When I shared my favorite basic crispy air-fried wings Recently, I talked about how my husband Trey has been cooking more since our son was born.
This method of cooking the steak (and specifically how to make the steak wrapped in bacon) is another recipe for which I have to give it all the credit. 🙂 We cook the steak in the oven for dinner probably once a week as it is a super quick and plentiful dinner with lots of side options, depending on what we have and how humorous we are.
I like to cook the steak instead of baking it, as you get these little crispy charred chunks, which I love. Also, all the production is super fast, even if you prefer your steak made (like me).
How long does it take to roast the steak? This, of course, depends on a few factors, such as the type of steak, the ounces, and the thickness of the cut. We usually buy wrapped 8-ounce bacon fillets that are usually 1 1/2 inches thick.
Trey prefers to cook his steak at a medium cooking level, which takes about 4 minutes on each side.
I prefer my steak cooked to a “done” cooking level, with very little rose inside. I know, I know! Serious steak lovers will probably say I’m doing it wrong and I get it.

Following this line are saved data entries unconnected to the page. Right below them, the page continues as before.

-- ==== Sys2Proof/Laws/KeptPwr.lean ====
section
/-! SUPPORT. What the operations of Machine/Pwr.lean keep. -/

namespace Sys2Proof.Machine

theorem State.onPwr_kept {z : State} (s : State) (f : PwrSt → PwrSt) (h_s : Kept z s) : Kept z (State.onPwr s f) := by
  unfold State.onPwr
  repeat' (first
    | with_reducible assumption
    | fail_if_no_progress (with_reducible refine Kept.upd ?_ rfl rfl rfl rfl rfl rfl rfl rfl rfl rfl rfl rfl rfl rfl rfl rfl rfl rfl rfl rfl rfl rfl rfl rfl rfl))

theorem execInputSupplyApplied_kept {z : State} (s : State) (h_s : Kept z s) : KeptR z (execInputSupplyApplied s) := by
  unfold execInputSupplyApplied
  repeat' (first
    | with_reducible assumption
    | with_reducible apply KeptR.ite
    | with_reducible apply Kept.next
    | lift_lets -underBinder
    | with_reducible apply State.onPwr_kept)

theorem execSoftStartOn_kept {z : State} (s : State) (h_s : Kept z s) : KeptR z (execSoftStartOn s) := by
  unfold execSoftStartOn
  repeat' (first
    | with_reducible assumption
    | with_reducible apply KeptR.ite
    | with_reducible apply Kept.next
    | lift_lets -underBinder
    | with_reducible apply State.onPwr_kept
    | with_reducible apply State.driveFlt_kept
    | with_reducible apply State.pwrShow_kept)

theorem execSoftStartTimeout_kept {z : State} (s : State) (h_s : Kept z s) : KeptR z (execSoftStartTimeout s) := by
  unfold execSoftStartTimeout
  repeat' (first
    | with_reducible assumption
    | with_reducible apply KeptR.ite
    | with_reducible apply Kept.next
    | lift_lets -underBinder
    | with_reducible apply State.onPwr_kept
    | with_reducible apply State.bump_kept)

theorem execSoftStartRetry_kept {z : State} (s : State) (h_s : Kept z s) : KeptR z (execSoftStartRetry s) := by
  unfold execSoftStartRetry
  repeat' (first
    | with_reducible assumption
    | with_reducible apply KeptR.ite
    | with_reducible apply Kept.next
    | lift_lets -underBinder
    | with_reducible apply State.onPwr_kept)

theorem State.logicLow_kept {z : State} (s : State) (mv : Nat) (h_s : Kept z s) : Kept z (State.logicLow s mv) := by
  unfold State.logicLow
  repeat' (first
    | with_reducible assumption
    | with_reducible apply Kept.ite
    | lift_lets -underBinder
    | with_reducible apply State.onPwr_kept
    | with_reducible apply State.pwrShow_kept
    | with_reducible apply State.raise_kept)

theorem execLogicSupplyLow_kept {z : State} (mv : BitVec 16) (s : State) (h_s : Kept z s) : KeptR z (execLogicSupplyLow mv s) := by
  unfold execLogicSupplyLow
  repeat' (first
    | with_reducible assumption
    | with_reducible apply Kept.ite
    | with_reducible apply KeptR.ite
    | with_reducible apply Kept.next
    | lift_lets -underBinder
    | with_reducible apply State.wr_kept
    | with_reducible apply done_kept
    | with_reducible apply State.logicLow_kept
    | with_reducible apply State.onPwr_kept
    | with_reducible apply State.porst_kept
    | with_reducible apply State.pwrShow_kept)

theorem execLogicSupplyRecover_kept {z : State} (mv : BitVec 16) (s : State) (h_s : Kept z s) : KeptR z (execLogicSupplyRecover mv s) := by
  unfold execLogicSupplyRecover
  repeat' (first
    | with_reducible assumption
    | with_reducible apply KeptR.ite
    | with_reducible apply Kept.next
    | lift_lets -underBinder
    | with_reducible apply State.onPwr_kept
    | with_reducible apply State.release_kept
    | with_reducible apply State.wr_kept
    | with_reducible apply done_kept
    | with_reducible apply State.logicLow_kept
    | with_reducible apply State.pwrShow_kept)

theorem execRailFail_kept {z : State} (rail : Fin 16) (s : State) (h_s : Kept z s) : KeptR z (execRailFail rail s) := by
  unfold execRailFail
  repeat' (first
    | with_reducible assumption
    | with_reducible apply KeptR.ite
    | with_reducible apply Kept.next
    | lift_lets -underBinder
    | with_reducible apply State.onPwr_kept
    | with_reducible apply State.pwrShow_kept
    | with_reducible apply done_kept
    | with_reducible apply State.raise_kept)

theorem execTempSample_kept {z : State} (temp mv v33 : BitVec 16) (s : State) (h_s : Kept z s) : KeptR z (execTempSample temp mv v33 s) := by
  unfold execTempSample
  repeat' (first
    | with_reducible assumption
    | (intro x; refine KeptR.cut (a := x) ?_ (fun _ => ?_) <;> [subst x; clear_value x])
    | with_reducible apply Kept.ite
    | with_reducible apply KeptR.ite
    | with_reducible apply Kept.next
    | lift_lets -underBinder
    | with_reducible apply State.porst_kept
    | with_reducible apply State.onPwr_kept
    | with_reducible apply State.wr_kept
    | with_reducible apply State.pwrShow_kept
    | with_reducible apply State.raise_kept
    | with_reducible apply done_kept)

end Sys2Proof.Machine
end

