/-- Settles O8: an occurrence that is not held is its FSTAT bit and then its capture, and what follows keeps every other register but HLTH_STAT. -/
theorem freeCaptureIsFilled : Obligations.FreeCaptureIsFilled := by
  intro s b src c0 c1 c2 slot forced w low unmasked free
  have back : ∀ c : Word, BitVec.ofNat 32 c.toNat = c := fun c => by simp
  have w0 : (s.setFstat b src).regsWf = true := State.regsWf_setReg w _ _
  have reg : ∀ {o}, o ≠ HLTH_STAT → (s.occur b src [c0.toNat, c1.toNat, c2.toNat] slot forced).reg o =
      ((s.setFstat b src).capture b src (c0.toNat, c1.toNat, c2.toNat)).2.reg o :=
    fun h => State.occur_reg w unmasked free forced h
  have fstat := State.setFstat_reg_self w b src
  have capv : bitOf ((s.setFstat b src).reg (FSTAT b)).toNat 31 = (s.reg (FSTAT b)).getLsbD 31 := by
    rw [fstat, bitOf_eq_getLsbD, getLsbD_or_source _ low]
  have n1 : ∀ k, k < 3 → FCAP b k ≠ HLTH_STAT := fun k hk => by
    rw [FCAP, Nat.add_assoc]
    exact faultReg_ne_hlthStat b (by omega) (by omega)
  have n0 : FSTAT b ≠ HLTH_STAT := faultReg_ne_hlthStat b (by decide) (by decide)
  have n2 : FCAP3 b ≠ HLTH_STAT := faultReg_ne_hlthStat b (by decide) (by decide)
  have n3 : FCAP3 b + 4 ≠ HLTH_STAT := faultReg_ne_hlthStat b (k := 0xF44) (by decide) (by decide)
  have apart : ∀ k, FCAP b k ≠ FSTAT b := fun k => by unfold FCAP FSTAT; omega
  refine ⟨fun empty => ?_, fun taken => ?_, fun o m0 m1 m2 m3 m4 m5 m6 => ?_⟩
  · rw [reg n0, reg (n1 0 (by decide)), reg (n1 1 (by decide)), reg (n1 2 (by decide)), reg n2, reg n3,
      State.capture_free (capv.trans empty), fstat]
    simp (disch := repeat first | exact w0 | apply State.regsWf_setReg) [State.reg_setReg, back, FSTAT, FCAP, FCAP3]
    exact ⟨rfl, rfl⟩
  · have kept : ∀ {o}, o ≠ FSTAT b → o ≠ HLTH_STAT → (s.occur b src [c0.toNat, c1.toNat, c2.toNat] slot forced).reg o = s.reg o :=
      fun m h => by
        rw [reg h, State.capture_busy (capv.trans taken), State.reg_setReg_other w0 m, State.setFstat, State.reg_setReg_other w m]
    refine ⟨?_, fun k hk => kept (apart k) (n1 k hk), kept (by unfold FCAP3 FSTAT; omega) n2, kept (by unfold FCAP3 FSTAT; omega) n3⟩
    rw [reg n0, State.capture_busy (capv.trans taken), fstat]
    exact State.reg_setReg_self w0 _ _
  · have kept : (s.setFstat b src).reg o = s.reg o := State.reg_setReg_other w m0 _
    rw [reg m6]
    cases h : (s.reg (FSTAT b)).getLsbD 31
    · rw [State.capture_free (capv.trans h)]
      simp (disch := repeat first | exact w0 | apply State.regsWf_setReg) [State.reg_setReg, m0, m1, m2, m3, m4, m5, kept]
    · rw [State.capture_busy (capv.trans h), State.reg_setReg_other w0 m0, kept]

/-! ### The fault log -/

theorem State.capture_faults (s : State) (b : BlkId) (src : Nat) (c : Nat × Nat × Nat) : (s.capture b src c).2.faults = s.faults := by
  obtain ⟨_, h⟩ := s.capture_only b src c
  rw [h]

/-- A capture leaves the time base and the mode alone. -/
theorem State.capture_now (s : State) (b : BlkId) (src : Nat) (c : Nat × Nat × Nat) : (s.capture b src c).2.now = s.now := by
  obtain ⟨_, h⟩ := s.capture_only b src c
  rw [h]
  rfl

theorem State.capture_mode (s : State) (b : BlkId) (src : Nat) (c : Nat × Nat × Nat) : (s.capture b src c).2.mode = s.mode := by
  obtain ⟨_, h⟩ := s.capture_only b src c
  rw [h]

theorem Told.buffered {s t : State} (h : Told s t) : t.faults.buffered = s.faults.buffered := by
  obtain ⟨_, _, _, _, _, rfl⟩ := h
  rfl

theorem State.fltQualify_buffered (s : State) : s.fltQualify.faults.buffered = s.faults.buffered := by
  unfold State.fltQualify
  split <;> rfl

/-- What an occurrence leaves due is no part of the time base, the mode or the log. -/
theorem State.dueReact_only (s : State) (b : BlkId) (src react eff slot : Nat) (forced : Bool) :
    ∃ due, s.dueReact b src react eff slot forced = { s with faults := { s.faults with due := due } } := by
  unfold State.dueReact
  dsimp only
  split <;> split <;> exact ⟨_, rfl⟩

theorem State.logFault_buffered (s : State) (b : BlkId) (src eff react : Nat) (esc forced : Bool) (c : Nat × Nat × Nat) :
    (s.logFault b src eff react esc forced c).faults.buffered =
      if eff < 2 then s.faults.buffered
      else ⟨s.now, b.code, src, b.instNo, esc, forced, eff, react, s.mode.code, c.1, c.2.1, c.2.2⟩ :: s.faults.buffered := by
  unfold State.logFault
  split <;> rfl

theorem State.recorded_buffered (s : State) (b : BlkId) (src c0 c1 c2 slot : Nat) (forced : Bool) :
    (s.recorded b src c0 c1 c2 slot forced).faults.buffered =
      if s.effClass b src < 2 then s.faults.buffered
      else ⟨s.now, b.code, src, b.instNo, decide (s.confClass b src < s.effClass b src), forced, s.effClass b src,
        s.reaction b src, s.mode.code, c0, c1, c2⟩ :: s.faults.buffered := by
  unfold State.recorded
  dsimp only
  rw [(State.faultEvent_told _ _ _ _ _ _ _ _ _ _ _).buffered, State.logFault_buffered]
  obtain ⟨due, left⟩ := State.dueReact_only (((s.setFstat b src).capture b src (c0, c1, c2)).2.noteSource b src (s.confClass b src)
    (s.effClass b src) forced) b src (s.reaction b src) (s.effClass b src) slot forced
  obtain ⟨regs, taken⟩ := (s.setFstat b src).capture_only b src (c0, c1, c2)
  rw [left, taken]
  rfl

/-- Settles O9: an occurrence that is not held is recorded with its effective class and then qualifies FLT_N. -/
theorem secondOfItsClassEscalates : Obligations.SecondOfItsClassEscalates := by
  intro s b src c0 c1 c2 slot forced unmasked free
  have eff : s.effClass b src = if s.unackedOf b (s.confClass b src) = true ∧ s.confClass b src < 4 then s.confClass b src + 1
      else s.confClass b src := by
    simp only [State.effClass, Bool.and_eq_true, decide_eq_true_eq]
  dsimp only
  rw [← eff, ← State.recorded_buffered s b src c0 c1 c2 slot forced, State.occur_free unmasked free]
  split
  · exact State.fltQualify_buffered _
  · rfl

But as a vegetarian for many years, even though I’ve incorporated more meat into my diet, I don’t like the texture of raw or undercooked meat. I really don’t like sushi and I don’t really like it if there are any roses on my steak. We denounce! So for me, I usually cook my steak for 6 minutes on each side and an extra 5 minutes on top.
We use a cast iron skillet for this meal. I like to use a cast iron pan because it can go from the oven, under the grill and then to the top of the stove for my extra cooking time with no problems.
We usually wash the cast iron pan only a couple of times a month (never with soap, never in the dishwasher). This leaves some residue between most cooking sessions and this is added to the crunchy charred chunks of the steaks.
Before grilling, I season both sides of the steaks (we usually make two at a time; I only photographed one here while working during the day and was alone) with a universal seasoning that contains salt. There are MANY options.
Once our grill is preheated, I put the pan in it. I cook for 4-6 minutes and then use some tongs to turn the steak around. Then I cook for another 4-6 minutes.
For the Trey steak (moderately done) I will then take the steak out of the pan on a plate and place a bowl on top. You can also wrap the fillet in foil and let it rest for 5 minutes.
For my steak (done), I will cook it on the plate for a few more minutes. I also use the tongs again to rotate the steak to the side so that the bacon is crispy a little more. Then I take it out on a plate, cover it with a bowl and let it rest for 5 minutes.
You can serve all sorts of sides with this, really anything. If we haven’t had vegetables during the day yet, I’ll make a simple salad. If I’m very hungry or more lenient, I’ll fry some French fries.
As with any simple recipe, the quality of the ingredients makes all the difference. Therefore, getting a quality mignon fillet is key. If you can get locally grown steak, that’s great too. We almost always buy wrapped bacon fillets, but if we don’t get them, we will sometimes add a little (a tablespoon or less) of butter to the steak during cooking. But bacon adds a little fat, so I don’t think it’s necessary.
How to cook steak
how to bake a mignon fillet wrapped in bacon in the oven
bacon wrapped fillet
condiment for all use
If necessary, preheat the grill (some require preheating, others do not).
Season both sides of the steak and place in a cast iron skillet.
Place under the grill for 4-6 minutes, depending on how you want your steak.
Use some kitchen tongs to turn the steak around. Boil for another 4-6 minutes.
For the steak on the middle side, remove from the pan and cover with a bowl or foil. Let stand 5 minutes.
For the side steak done, cook for another 3-4 minutes in the pan on top of the stove. Then let stand.
Credits // Author and photography: Emma Chapman.